“大胆,你竟敢诽谤朝中大臣,该当何罪!”
那中年人听他所说,顿时拍案起身,当他身躯遮挡住窗外亮光时,梁实才能略微看清他的面目,此人浓眉大眼,面如冠玉,身上一件红色丝绸长袍,玉带束身,发怒起来如同山中猛兽,自有一番气势。

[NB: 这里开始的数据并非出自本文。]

-- ==== Sys2Proof/Laws/Access.lean ====
section
/-! SUPPORT. What the shared operations of an instruction do: the checks at decode, retirement, a translation's use, an
access at its home, a write to SRAM. -/

namespace Sys2Proof.Machine

open Sys2Proof Sys2Proof.Claims

/-! ### Decode (R51) -/

/-- Past the checks of its operands an instruction is what its meaning says. -/
theorem decodeOk_of {p l srcs dsts} {f : State → State} {s : State} (h : Decodes p srcs dsts l s) :
    decodeOk p (srcs.map BitVec.toNat) (dsts.map BitVec.toNat) l f s = f s := by
  simp [decodeOk, decodeNow, h.1, h.2.1, h.2.2]

/-- A source that passes decode is full. -/
theorem full_of_decodes {p l srcs dsts} {s : State} (h : Decodes p srcs dsts l s) {r : BitVec 5} (hr : r ∈ srcs)
    (h16 : r.toNat < 16) : regSt s.me r.toNat = .full := by
  have := h.2.1
  unfold decodePark at this
  simp only at this
  split at this
  · simp at this
  · rename_i hne
    simp at hne
    have := hne r hr h16
    simpa [isFull] using this

/-- Where ports are not allowed, every source that passes decode is an s register. -/
theorem source_of_decodes {l srcs dsts} {s : State} (h : Decodes false srcs dsts l s) {r : BitVec 5} (hr : r ∈ srcs) :
    r.toNat < 16 := by
  have := h.1
  unfold misuse at this
  split at this
  · simp at this
  · rename_i hn
    simp at hn
    exact hn r hr

/-- Where ports are not allowed, every destination that passes decode is an s register. -/
theorem dest_of_decodes {l srcs dsts} {s : State} (h : Decodes false srcs dsts l s) {r : BitVec 5} (hr : r ∈ dsts) :
    r.toNat < 16 := by
  have := h.1
  unfold misuse at this
  split at this
  · simp at this
  · simp at this
    exact this r hr

/-- Two strands with the same registers, states, late results, place and block pass the same checks of s registers. -/
theorem rdOp_low {a : BitVec 5} (h : a.toNat < 16) (s : State) : rdOp a s = (regVal s.me a.toNat, s) := by
  simp [rdOp, h]

theorem wrOp_low {d : BitVec 5} (h : d.toNat < 16) (v : Word) (s : State) : wrOp d v s = wr d.toNat v s := by
  simp [wrOp, h]

/-! ### Retirement (R28, R31) -/

theorem me_retireAt (pc : Word) (k : BitVec 1) (s : State) :
    (retireAt pc k s).me = { s.me with pc := pc, readyAt := s.now + interval s.me, carried := none, released := false, park := (retireAt pc k s).me.park } := by
  unfold retireAt
  simp only
  split <;> simp

@[simp] theorem me_retireAt_pc (pc : Word) (k : BitVec 1) (s : State) : (retireAt pc k s).me.pc = pc := by rw [me_retireAt]
@[simp] theorem me_retire_pc (k : BitVec 1) (s : State) : (retire k s).me.pc = s.me.pc + 4 := by simp [retire]

theorem strands_retireAt_ne (pc : Word) (k : BitVec 1) (s : State) {j : Nat} (h : j ≠ s.cur) :
    tget (retireAt pc k s).strands j = tget s.strands j := by
  unfold retireAt
  simp only
  split <;> simp [modMe, modStrand, tmod, tget_tput_ne _ _ h]
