-- ==== Sys2Proof/Laws/PerInstr.lean ====
section
/-! SUPPORT. Per-instruction families: decoding the word that the encoder gives a well-formed instruction gives the
instruction back. -/

namespace Sys2Proof.Laws

open Sys2Proof

set_option linter.unusedSimpArgs false

/-- The round trip of one instruction: whatever word the encoder gives it decodes to it. -/
def RoundTrip.Statement (i : Instr) : Prop :=
  i.wf = true → ∀ w, encode i = some w → decode w = .ok i

/-- A step without an encoding has nothing to decode. -/
theorem noWord {i : Instr} (h : encode i = none) : RoundTrip.Statement i := by
  intro _ w hw
  rw [h] at hw
  cases hw

theorem hit {w m f : IWord} (h : w &&& m = f) : rowMatches w m f = true := by simp [h]

/-- A word with the fixed bits of one row does not have those of a row that differs on a common fixed bit. -/
theorem miss {w m f n g : IWord} (h : w &&& m = f) (hne : f &&& n ≠ g &&& m) : rowMatches w n g = false := by
  simp only [beq_eq_false_iff_ne]
  intro hg
  exact hne (by rw [← h, ← hg, BitVec.and_assoc, BitVec.and_assoc, BitVec.and_comm m n])

/-- The two parts of a branch offset (R42). -/
theorem offset_join (o : BitVec 12) : o.extractLsb' 5 7 ++ o.extractLsb' 0 5 = o := by
  rw [BitVec.extractLsb'_append_extractLsb'_eq_extractLsb' (by decide)]
  exact BitVec.extractLsb'_eq_self

/-- The rows of a major. -/
noncomputable def rowOf (m : Nat) (w : IWord) : Option Instr :=
  match m with
  | 1 => decodeLd w
  | 2 => decodeLdx w
  | 3 => decodeSt w
  | 4 => decodeStx w
  | 5 => decodeOpi w
  | 6 => decodeOp w
  | 7 => decodeLui w
  | 8 => decodeAuipc w
  | 9 => decodeBranch w
  | 10 => decodeJal w
  | 11 => decodeJalr w
  | 12 => decodeFop w
  | 13 => decodeAmo w
  | 14 => decodeFe w
  | 15 => decodeFence w
  | 16 => decodeTile w
  | 17 => decodeTravel w
  | 18 => decodeSym w
  | 19 => decodeTask w
  | 20 => decodeRing w
  | 21 => decodeBar w
  | 22 => decodeVop w
  | 23 => decodeViop w
  | 24 => decodeVmem w
  | 25 => decodeVred w
  | 26 => decodeVcvt w
  | 27 => decodeMma w
  | 28 => decodeMacc w
  | 29 => decodeCopy w
  | 30 => decodeCaller w
  | 31 => decodeSystem w
  | _ => none

theorem decodeRow_rowOf {w : IWord} {i : Instr} (h : rowOf (w.extractLsb' 1 6).toNat w = some i) : decodeRow w = .ok i := by
  unfold decodeRow
  unfold rowOf at h
  split at h <;> simp_all

theorem major_of {w m f : IWord} (h : w &&& m = f) (hm : m &&& 0x7E = 0x7E) : w.extractLsb' 1 6 = f.extractLsb' 1 6 := by
  have h2 : w &&& 0x7E = f &&& 0x7E := by rw [← hm, ← BitVec.and_assoc, h, ← BitVec.and_assoc, ← h, BitVec.and_assoc w m m, BitVec.and_self]
  have h3 := congrArg (fun x => x.extractLsb' 1 6) h2
  simp only [BitVec.extractLsb'_and] at h3
  have h4 : (0x7E : IWord).extractLsb' 1 6 = BitVec.allOnes 6 := by decide
  rwa [h4, BitVec.and_allOnes, BitVec.and_allOnes] at h3

/-- From the fixed bits of the word and the row that its major finds. -/
theorem reads {i : Instr} {w m f : IWord} (h : w &&& m = f) (hm : m &&& 0x7E = 0x7E) (he : encode i = some w)
    (hr : rowOf (f.extractLsb' 1 6).toNat w = some i) : RoundTrip.Statement i := by
  intro hwf w' hw
  obtain rfl : w = w' := Option.some.inj (he.symm.trans hw)
  rw [← major_of h hm] at hr
  simp [decode, decodeRow_rowOf hr, hwf]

“阁下既不是谢丞相,那么想必此时找我,必然不是为了审讯,而是别有所图。”
“哦!你如何得知我不是谢丞相?又如何得知我不是审讯你?”
中年人听他如此说法,心中略微诧异,惊讶于对方眼光独到的同时也打量了自身一番。
“谢安乃是一国丞相,又是名扬朝野的大名士,又岂能一言不合拍案发怒,像那样的名士,做事如同下棋,温而不燥,即使杀人也是无形之中,阁下虽然气势磅礴,却比不上谢安的丰神俊秀。”
“哟,还有这说法,我倒是闻所未闻,那么你说,老夫若不是谢丞相,那又当是朝中哪位大臣?”
说他比不上谢安,他倒也不生气,只是兴致勃勃的问着。
听他如此话语,梁实在脑海中将后世所看的东晋史书都过滤一遍,心中也大抵确定,将手置于额头,挡住了一丝光亮,以便能更好的观察,那中年人见了,忙吩咐狱卒将窗边篷布拉下,又点了几支蜡烛,梁实这才感觉舒适许多。
“我观大人气宇轩昂,也必然是朝中响当当的人物,而如今肯来探望我这等死囚徒的朝中大臣,无非有三人。”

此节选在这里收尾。